§ **Records excerpted from a collection**
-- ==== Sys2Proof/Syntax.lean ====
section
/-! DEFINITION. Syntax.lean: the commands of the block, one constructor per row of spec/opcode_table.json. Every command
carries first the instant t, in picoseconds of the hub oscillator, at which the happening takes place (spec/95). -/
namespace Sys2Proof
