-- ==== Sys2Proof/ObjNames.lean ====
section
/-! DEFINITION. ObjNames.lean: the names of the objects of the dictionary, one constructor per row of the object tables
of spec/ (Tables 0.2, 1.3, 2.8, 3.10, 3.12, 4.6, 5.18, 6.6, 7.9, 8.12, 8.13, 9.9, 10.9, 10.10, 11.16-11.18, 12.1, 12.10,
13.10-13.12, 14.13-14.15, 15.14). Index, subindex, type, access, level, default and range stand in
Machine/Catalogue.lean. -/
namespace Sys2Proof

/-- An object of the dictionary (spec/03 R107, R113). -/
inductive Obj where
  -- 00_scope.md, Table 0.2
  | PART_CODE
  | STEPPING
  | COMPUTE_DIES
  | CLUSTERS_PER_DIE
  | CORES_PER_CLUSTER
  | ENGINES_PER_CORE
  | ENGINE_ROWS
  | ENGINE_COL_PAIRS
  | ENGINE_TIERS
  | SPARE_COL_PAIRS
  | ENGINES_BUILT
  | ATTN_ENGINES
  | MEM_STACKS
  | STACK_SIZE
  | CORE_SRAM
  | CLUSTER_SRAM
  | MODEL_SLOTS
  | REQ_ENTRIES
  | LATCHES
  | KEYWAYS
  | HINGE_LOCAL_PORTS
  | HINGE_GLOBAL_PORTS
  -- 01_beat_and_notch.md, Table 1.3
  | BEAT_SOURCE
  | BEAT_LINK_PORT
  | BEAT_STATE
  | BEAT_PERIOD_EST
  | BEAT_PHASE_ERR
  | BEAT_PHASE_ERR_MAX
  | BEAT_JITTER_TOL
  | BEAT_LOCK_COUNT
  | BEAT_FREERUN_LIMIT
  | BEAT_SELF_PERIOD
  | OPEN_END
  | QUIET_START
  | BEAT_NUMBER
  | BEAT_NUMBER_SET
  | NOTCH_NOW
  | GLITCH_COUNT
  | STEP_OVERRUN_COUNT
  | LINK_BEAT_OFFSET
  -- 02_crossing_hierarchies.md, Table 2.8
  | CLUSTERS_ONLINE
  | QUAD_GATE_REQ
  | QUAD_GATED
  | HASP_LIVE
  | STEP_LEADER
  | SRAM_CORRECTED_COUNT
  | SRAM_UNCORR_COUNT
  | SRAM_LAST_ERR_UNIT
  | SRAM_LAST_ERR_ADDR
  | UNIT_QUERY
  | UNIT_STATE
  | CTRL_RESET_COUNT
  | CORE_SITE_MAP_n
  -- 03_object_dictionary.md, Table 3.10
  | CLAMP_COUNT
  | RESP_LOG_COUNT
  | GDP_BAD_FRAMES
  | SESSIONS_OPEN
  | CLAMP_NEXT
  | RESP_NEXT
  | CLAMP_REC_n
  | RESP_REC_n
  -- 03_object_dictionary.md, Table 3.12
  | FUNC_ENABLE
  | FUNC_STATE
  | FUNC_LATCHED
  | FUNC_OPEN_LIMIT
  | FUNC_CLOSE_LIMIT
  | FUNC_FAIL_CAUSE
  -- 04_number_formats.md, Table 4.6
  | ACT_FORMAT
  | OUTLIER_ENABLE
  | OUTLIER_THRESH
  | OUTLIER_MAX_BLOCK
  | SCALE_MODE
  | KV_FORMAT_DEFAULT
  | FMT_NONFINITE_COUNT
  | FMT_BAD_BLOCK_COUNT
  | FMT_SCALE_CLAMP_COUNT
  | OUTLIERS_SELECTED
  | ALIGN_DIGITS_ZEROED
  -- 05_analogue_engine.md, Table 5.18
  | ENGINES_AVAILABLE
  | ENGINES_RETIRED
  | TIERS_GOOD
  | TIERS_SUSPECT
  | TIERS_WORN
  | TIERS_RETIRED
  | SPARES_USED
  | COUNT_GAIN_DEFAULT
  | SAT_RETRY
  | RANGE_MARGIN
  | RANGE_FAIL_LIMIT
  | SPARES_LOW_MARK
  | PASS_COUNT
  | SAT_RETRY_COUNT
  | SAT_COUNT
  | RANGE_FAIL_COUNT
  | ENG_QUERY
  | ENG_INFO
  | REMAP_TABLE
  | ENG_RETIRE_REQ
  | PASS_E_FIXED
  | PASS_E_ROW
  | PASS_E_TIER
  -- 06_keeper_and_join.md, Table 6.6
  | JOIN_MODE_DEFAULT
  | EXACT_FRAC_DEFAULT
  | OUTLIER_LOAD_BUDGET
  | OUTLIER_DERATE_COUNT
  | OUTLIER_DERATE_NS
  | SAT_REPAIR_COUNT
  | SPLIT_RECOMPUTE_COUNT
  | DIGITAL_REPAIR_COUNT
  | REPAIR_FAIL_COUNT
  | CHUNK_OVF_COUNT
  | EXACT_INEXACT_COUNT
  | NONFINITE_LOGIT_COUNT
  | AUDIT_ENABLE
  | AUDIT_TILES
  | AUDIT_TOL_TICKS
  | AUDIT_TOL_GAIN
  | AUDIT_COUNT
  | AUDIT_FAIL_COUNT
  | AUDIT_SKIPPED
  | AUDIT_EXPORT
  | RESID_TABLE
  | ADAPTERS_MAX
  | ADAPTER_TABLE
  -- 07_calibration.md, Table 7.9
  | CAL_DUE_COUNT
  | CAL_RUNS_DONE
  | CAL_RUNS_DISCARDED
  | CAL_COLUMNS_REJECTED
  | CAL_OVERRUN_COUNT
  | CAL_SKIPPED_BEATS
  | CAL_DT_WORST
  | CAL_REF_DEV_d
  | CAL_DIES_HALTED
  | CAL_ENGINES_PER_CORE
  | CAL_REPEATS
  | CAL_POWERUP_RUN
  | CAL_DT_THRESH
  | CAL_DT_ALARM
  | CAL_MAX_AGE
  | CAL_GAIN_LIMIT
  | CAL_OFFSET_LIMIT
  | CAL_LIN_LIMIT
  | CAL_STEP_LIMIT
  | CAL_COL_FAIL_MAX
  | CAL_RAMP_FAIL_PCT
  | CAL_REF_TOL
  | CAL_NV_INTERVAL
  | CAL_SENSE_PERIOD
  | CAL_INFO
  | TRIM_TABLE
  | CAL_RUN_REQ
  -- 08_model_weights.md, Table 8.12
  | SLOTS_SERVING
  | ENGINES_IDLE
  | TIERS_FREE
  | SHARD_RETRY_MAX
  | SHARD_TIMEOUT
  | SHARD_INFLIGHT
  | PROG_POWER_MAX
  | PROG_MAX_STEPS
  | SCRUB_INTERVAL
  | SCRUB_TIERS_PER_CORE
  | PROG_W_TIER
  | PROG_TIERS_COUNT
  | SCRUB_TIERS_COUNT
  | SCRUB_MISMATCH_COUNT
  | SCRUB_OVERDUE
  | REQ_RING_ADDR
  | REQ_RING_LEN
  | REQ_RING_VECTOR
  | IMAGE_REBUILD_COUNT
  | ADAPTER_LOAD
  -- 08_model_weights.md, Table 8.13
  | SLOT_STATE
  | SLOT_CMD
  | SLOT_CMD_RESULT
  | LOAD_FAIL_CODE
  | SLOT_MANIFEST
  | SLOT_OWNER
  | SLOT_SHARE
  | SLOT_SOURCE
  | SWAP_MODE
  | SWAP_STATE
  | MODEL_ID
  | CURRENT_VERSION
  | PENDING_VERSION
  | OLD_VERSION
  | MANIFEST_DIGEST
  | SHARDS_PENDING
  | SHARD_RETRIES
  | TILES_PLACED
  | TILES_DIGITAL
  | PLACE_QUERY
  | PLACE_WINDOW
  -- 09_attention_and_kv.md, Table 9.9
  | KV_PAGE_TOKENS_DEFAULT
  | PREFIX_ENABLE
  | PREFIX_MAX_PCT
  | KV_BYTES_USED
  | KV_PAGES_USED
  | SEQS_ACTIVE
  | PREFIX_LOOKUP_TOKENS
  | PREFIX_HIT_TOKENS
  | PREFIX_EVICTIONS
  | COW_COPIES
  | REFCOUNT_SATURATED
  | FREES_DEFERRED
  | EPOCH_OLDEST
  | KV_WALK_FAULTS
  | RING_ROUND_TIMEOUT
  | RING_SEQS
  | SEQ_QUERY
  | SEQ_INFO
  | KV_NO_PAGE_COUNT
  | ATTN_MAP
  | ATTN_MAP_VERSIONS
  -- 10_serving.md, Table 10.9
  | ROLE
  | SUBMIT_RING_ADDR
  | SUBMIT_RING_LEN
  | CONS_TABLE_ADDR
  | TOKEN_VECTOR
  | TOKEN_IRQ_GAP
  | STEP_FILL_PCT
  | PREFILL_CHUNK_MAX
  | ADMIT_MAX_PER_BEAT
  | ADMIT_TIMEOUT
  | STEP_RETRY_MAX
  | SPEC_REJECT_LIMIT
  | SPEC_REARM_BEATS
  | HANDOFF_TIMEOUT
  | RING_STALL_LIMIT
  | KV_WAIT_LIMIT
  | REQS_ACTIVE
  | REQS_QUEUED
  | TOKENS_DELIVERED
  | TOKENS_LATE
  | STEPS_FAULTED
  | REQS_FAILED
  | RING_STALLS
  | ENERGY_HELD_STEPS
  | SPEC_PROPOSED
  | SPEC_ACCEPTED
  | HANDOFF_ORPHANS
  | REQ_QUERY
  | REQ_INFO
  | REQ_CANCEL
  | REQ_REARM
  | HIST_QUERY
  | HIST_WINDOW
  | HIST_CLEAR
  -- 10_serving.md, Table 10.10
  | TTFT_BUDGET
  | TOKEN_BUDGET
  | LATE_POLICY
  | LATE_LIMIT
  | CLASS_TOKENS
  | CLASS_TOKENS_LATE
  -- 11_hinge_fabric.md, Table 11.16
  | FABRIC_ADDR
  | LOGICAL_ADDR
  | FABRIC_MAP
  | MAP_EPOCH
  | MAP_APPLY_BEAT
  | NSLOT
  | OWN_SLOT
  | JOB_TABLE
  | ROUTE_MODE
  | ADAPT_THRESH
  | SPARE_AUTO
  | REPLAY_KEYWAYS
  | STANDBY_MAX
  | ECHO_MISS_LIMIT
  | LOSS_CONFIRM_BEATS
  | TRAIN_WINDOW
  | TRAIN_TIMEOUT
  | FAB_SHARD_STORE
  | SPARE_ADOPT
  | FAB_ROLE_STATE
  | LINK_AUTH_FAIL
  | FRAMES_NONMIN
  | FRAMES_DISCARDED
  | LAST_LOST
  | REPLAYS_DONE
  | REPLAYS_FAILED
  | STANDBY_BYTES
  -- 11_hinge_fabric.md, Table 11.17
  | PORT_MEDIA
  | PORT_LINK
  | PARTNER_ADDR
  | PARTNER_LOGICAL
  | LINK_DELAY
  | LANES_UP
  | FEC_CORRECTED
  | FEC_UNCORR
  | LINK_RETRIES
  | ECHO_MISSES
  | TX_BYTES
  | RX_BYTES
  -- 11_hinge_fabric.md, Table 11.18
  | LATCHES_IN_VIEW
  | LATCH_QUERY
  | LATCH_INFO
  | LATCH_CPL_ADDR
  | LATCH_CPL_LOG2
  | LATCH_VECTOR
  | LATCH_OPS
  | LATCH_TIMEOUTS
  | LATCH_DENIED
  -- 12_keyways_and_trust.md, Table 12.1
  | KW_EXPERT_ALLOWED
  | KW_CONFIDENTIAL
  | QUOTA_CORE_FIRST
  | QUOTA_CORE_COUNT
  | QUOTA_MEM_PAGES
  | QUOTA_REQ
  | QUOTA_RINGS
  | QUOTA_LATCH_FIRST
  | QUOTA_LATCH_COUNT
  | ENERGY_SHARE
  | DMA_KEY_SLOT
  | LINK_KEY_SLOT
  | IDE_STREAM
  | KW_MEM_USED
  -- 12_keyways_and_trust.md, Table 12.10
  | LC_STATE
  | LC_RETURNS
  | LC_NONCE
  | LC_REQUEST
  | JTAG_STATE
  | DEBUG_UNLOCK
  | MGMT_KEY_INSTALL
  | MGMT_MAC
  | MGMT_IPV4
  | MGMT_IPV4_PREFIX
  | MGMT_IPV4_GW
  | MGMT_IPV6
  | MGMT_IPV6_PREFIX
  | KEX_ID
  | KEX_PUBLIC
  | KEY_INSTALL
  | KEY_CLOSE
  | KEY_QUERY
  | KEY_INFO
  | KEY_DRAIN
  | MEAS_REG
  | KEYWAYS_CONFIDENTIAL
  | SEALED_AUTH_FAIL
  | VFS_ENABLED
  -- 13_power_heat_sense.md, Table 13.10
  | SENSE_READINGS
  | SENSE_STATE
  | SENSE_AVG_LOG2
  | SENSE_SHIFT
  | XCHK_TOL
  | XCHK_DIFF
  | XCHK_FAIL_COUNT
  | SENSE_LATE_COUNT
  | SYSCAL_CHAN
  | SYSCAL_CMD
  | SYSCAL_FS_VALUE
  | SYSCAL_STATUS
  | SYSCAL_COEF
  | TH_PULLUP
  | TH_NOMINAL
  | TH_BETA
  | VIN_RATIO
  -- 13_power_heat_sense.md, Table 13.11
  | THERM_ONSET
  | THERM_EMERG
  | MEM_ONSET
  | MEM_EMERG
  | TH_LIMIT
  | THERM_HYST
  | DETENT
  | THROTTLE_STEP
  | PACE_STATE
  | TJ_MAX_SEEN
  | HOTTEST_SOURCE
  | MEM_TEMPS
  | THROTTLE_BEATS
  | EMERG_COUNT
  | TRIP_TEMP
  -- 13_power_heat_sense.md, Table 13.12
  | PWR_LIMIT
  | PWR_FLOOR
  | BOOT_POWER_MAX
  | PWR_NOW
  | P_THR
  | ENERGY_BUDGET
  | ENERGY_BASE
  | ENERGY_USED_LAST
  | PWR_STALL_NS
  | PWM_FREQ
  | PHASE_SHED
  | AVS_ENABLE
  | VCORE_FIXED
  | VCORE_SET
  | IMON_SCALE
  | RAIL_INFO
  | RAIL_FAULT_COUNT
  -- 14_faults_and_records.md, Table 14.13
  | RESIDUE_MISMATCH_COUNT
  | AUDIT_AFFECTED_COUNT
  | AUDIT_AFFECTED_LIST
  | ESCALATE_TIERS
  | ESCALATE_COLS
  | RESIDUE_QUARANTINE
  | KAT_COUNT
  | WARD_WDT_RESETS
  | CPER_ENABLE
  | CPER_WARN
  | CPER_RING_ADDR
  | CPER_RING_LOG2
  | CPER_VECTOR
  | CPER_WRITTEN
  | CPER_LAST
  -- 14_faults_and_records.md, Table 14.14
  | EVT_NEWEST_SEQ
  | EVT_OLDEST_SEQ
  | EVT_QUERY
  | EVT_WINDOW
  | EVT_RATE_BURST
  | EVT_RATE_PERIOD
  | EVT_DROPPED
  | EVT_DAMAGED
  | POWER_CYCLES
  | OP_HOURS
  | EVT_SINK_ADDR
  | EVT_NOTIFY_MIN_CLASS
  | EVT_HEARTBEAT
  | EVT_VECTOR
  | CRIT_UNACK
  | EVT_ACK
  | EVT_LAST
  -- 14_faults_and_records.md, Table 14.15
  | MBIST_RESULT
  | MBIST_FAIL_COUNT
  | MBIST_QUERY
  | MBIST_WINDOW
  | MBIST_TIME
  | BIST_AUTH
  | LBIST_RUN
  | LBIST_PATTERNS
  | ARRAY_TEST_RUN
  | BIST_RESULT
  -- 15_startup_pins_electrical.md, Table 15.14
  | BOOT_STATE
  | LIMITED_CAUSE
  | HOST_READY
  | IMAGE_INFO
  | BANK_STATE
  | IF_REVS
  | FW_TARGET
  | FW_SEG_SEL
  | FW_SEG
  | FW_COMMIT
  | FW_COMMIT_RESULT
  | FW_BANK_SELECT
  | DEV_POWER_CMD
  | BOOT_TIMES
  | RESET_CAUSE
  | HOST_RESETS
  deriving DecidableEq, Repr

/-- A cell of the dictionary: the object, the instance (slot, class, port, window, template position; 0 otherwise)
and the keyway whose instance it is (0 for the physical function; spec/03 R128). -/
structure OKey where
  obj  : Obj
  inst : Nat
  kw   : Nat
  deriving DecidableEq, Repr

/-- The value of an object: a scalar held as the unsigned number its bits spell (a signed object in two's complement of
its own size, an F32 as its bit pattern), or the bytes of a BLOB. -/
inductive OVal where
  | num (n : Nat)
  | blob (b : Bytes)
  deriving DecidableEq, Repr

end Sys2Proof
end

§ **What you are asked to do**
Starting from the first line of the records above, retype each line exactly up to and including the one that contains "spec/opcode_table.json. Every command", and nothing more.

§ **Answer space**
-- ==== Sys2Proof/Syntax.lean ====
section
/-! DEFINITION. Syntax.lean: the commands of the block, one constructor per row of spec/opcode_table.json. Every command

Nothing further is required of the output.